Nissl bodies, also known as Nissl granules, are triangular or oval small masses distributed in the cytoplasm of nerve cells. They can be stained purple-blue by basic dyes such as thionine, methylene blue, toluidine blue, and cresyl violet. All types of nerve cells contain Nissl bodies, but their shape, quantity, and distribution location often vary. Nissl bodies are also present in dendrites, but not in axons or the axon hillock of the cell body. Nissl bodies change with the physiological state of the neuron and serve as an important site for protein synthesis within the neuron. When a neuron is stimulated, the number of Nissl bodies in the cell body decreases significantly.

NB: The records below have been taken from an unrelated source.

-- ==== Sys2Proof/Machine/Compare.lean ====
section
/-! DEFINITION. The compare-match multiplexer: the arbiter `schedule_next` (spec/42_compare.md R142) and its commands
(R145 to R151). -/

namespace Sys2Proof.Machine

variable {k : Config}

/-- `E`, the enabled slots in rising index order (R142 step 2). -/
def enabledSlots {w n : Nat} (slots : Vector (Slot w) n) : List (Fin n) :=
  (List.finRange n).filter (fun i => slots[i].enabled)

/-- Of two slots the one of smaller distance, the first when the distances are equal. -/
def sooner (k : Config) {w n : Nat} (now : Word) (slots : Vector (Slot w) n) (i j : Fin n) : Fin n :=
  if distance k now slots[j].deadline < distance k now slots[i].deadline then j else i

/-- The winner (R142 step 4): the least enabled index of minimal distance. -/
def winner (k : Config) {w n : Nat} (now : Word) (slots : Vector (Slot w) n) : Option (Fin n) :=
  match enabledSlots slots with
  | [] => none
  | i :: rest => some (rest.foldl (sooner k now slots) i)

/-- Step 3: no slot is enabled; `COMP` keeps its value. -/
def disarm (s : Any.State k) : Any.State k := { s with cmpIe := false, cmpFlag := false, sched := sentinel k s.c }

/-- Steps 6 and 7: arm the compare channel for deadline `d`. -/
def arm (d : Word) (s : Any.State k) : Any.State k :=
  { s with comp := armValue k s.c d, sched := armValue k s.c d, cmpIe := true }

/-- Steps 5 to 7 for the winning deadline `d`: the schedule stands, or the channel is armed. -/
def standOrArm (d : Word) (s : Any.State k) : Any.State k := if s.cmpIe = true ∧ d = s.sched then s else arm d s

/-- `schedule_next()`, the arbiter (R142). -/
def scheduleNext (s : Any.State k) : Any.State k :=
  match winner k s.c s.slots with
  | none => disarm s
  | some w => standOrArm s.slots[w].deadline s

/-- `COMP_REGISTER` (R145). -/
def compRegister (idx : Nat) (callback deadline : Word) (s : Any.State k) : Any.State k :=
  withSlot idx (fun i s => scheduleNext (fillSlot i (tokenOf _ callback) deadline s)) s

/-- `COMP_REGISTER` in the machine (see `compRegister`). -/
def execCompRegister (idx : Nat) (callback deadline : Word) (s : State) : Host.Outcome State Fault Refusal :=
  .next (compRegister idx callback deadline s)

/-- `COMP_REGISTER_NS` (R146): as R145 without the recomputation. -/
def compRegisterNs (idx : Nat) (callback deadline : Word) (s : Any.State k) : Any.State k :=
  withSlot idx (fun i s => fillSlot i (tokenOf _ callback) deadline s) s

/-- `COMP_REGISTER_NS` in the machine (see `compRegisterNs`). -/
def execCompRegisterNs (idx : Nat) (callback deadline : Word) (s : State) : Host.Outcome State Fault Refusal :=
  .next (compRegisterNs idx callback deadline s)

/-- `COMP_DISABLE` (R147). -/
def compDisable (idx : Nat) (s : Any.State k) : Any.State k :=
  withSlot idx (fun i s => scheduleNext (clearSlot i s)) s

/-- `COMP_DISABLE` in the machine (see `compDisable`). -/
def execCompDisable (idx : Nat) (s : State) : Host.Outcome State Fault Refusal := .next (compDisable idx s)

/-- `COMP_DISABLE_NS` (R148). -/
def compDisableNs (idx : Nat) (s : Any.State k) : Any.State k := withSlot idx clearSlot s

/-- `COMP_DISABLE_NS` in the machine (see `compDisableNs`). -/
def execCompDisableNs (idx : Nat) (s : State) : Host.Outcome State Fault Refusal := .next (compDisableNs idx s)

/-- `COMP_SCHEDULE_NEXT` (R149). -/
def compScheduleNext (s : Any.State k) : Any.State k := scheduleNext s

/-- `COMP_SCHEDULE_NEXT` in the machine (see `compScheduleNext`). -/
def execCompScheduleNext (s : State) : Host.Outcome State Fault Refusal := .next (compScheduleNext s)

/-- Whether slot `idx` exists and is enabled (R150). -/
def slotEnabled (idx : Nat) (s : Any.State k) : Bool :=
  if h : idx < k.nComp then s.slots[idx].enabled else false

/-- `COMP_IS_ENABLED` (R150). -/
def compIsEnabled (idx : Nat) (s : Any.State k) : Any.State k := respond (bitWord (slotEnabled idx s)) s

/-- `COMP_IS_ENABLED` in the machine (see `compIsEnabled`). -/
def execCompIsEnabled (idx : Nat) (s : State) : Host.Outcome State Fault Refusal := .next (compIsEnabled idx s)

/-- `GET_SCHED` (R151). -/
def getSched (s : Any.State k) : Any.State k := respond s.sched s

/-- `GET_SCHED` in the machine (see `getSched`). -/
def execGetSched (s : State) : Host.Outcome State Fault Refusal := .next (getSched s)

end Sys2Proof.Machine
end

The Nissl Staining Solution (Thionine Method) uses imported thionine acetate as the core dye. It can be used for staining Nissl substances, neurons, and other structures in paraffin tissue sections. The presence or disappearance of Nissl bodies is a key indicator of whether nerve cells are damaged. In cases such as encephalitis, cerebral ischemia, and axonal reaction, Nissl bodies may undergo dissolution or even disappear. The main advantages of the Nissl Staining Solution (Thionine Method) include simple operation, stable staining results, and a wide range of applications. This reagent is for research use only and not intended for clinical diagnosis or other purposes.
Self-Prepared Materials
1. series of ethanol solutions, distilled water, Carnoy's fixative or 10% neutral formalin solution, environment-friendly dewaxing solution, neutral balsam, environment-friendly clearing solution, OCT embedding medium, and gradient sucrose solutions
2. Constant temperature incubator, alcohol lamp, and microscope
Operating Steps (for reference only)
1. For paraffin sections: Fix fresh tissues in ethanol, Carnoy's fixative, or 10% neutral formalin solution, followed by conventional dehydration and embedding. Cut sections to a thickness of 6-8 μm, then perform conventional dewaxing with xylene or environment-friendly dewaxing solution until the sections are water-wettable. Rinse with distilled water.
2. For frozen sections: Fix fresh tissues in neutral formalin solution, then dehydrate them in gradient sucrose solutions at 4°C for 24-72 hours until the tissues sink to the bottom.
Embed the tissues in OCT medium and cut into sections with a recommended thickness of 10-15 μm. Immerse the frozen sections in distilled water to rewarm for 3 minutes.
3. Preheat the Nissl Staining Solution (Thionine Method) in an incubator at 50-60°C. When steam appears, immerse the sections in the staining solution and stain for 30-60 minutes. Rinse briefly with distilled water to remove excess staining solution.
4. Rapidly differentiate the sections with 95% ethanol until the background is nearly colorless. If differentiation fails, repeat Step 3.
5. Dehydrate the sections with absolute ethanol, clear them with xylene or environment-friendly clearing solution, and mount them with neutral balsam.
Staining Results
Nissl bodies: Purple-blue to dark blue
Cell nuclei: Light blue
Background: Colorless or light blue
Precautions
1. Nissl bodies are prone to dissolution after the tissue is removed from the body. Therefore, the tissue must be fixed immediately after collection; otherwise, effective staining will be difficult.
2. Tissue fixation plays a crucial role. Ethanol, Carnoy's fixative, or neutral formalin solution can be used for fixation.
3. This staining solution yields better results for Nissl staining of paraffin tissue sections.
4. Differentiation with 95% ethanol should be performed quickly. Observe the sections with the naked eye: the optimal differentiation effect is achieved when the sections are clear and the background is light blue or colorless.
5. Stained specimens must be stored away from light; otherwise, they may fade easily.
6. For your safety and health, wear a lab coat and disposable gloves during operation.
7. Use the reagent as soon as possible after opening to avoid affecting the results of subsequent experiments.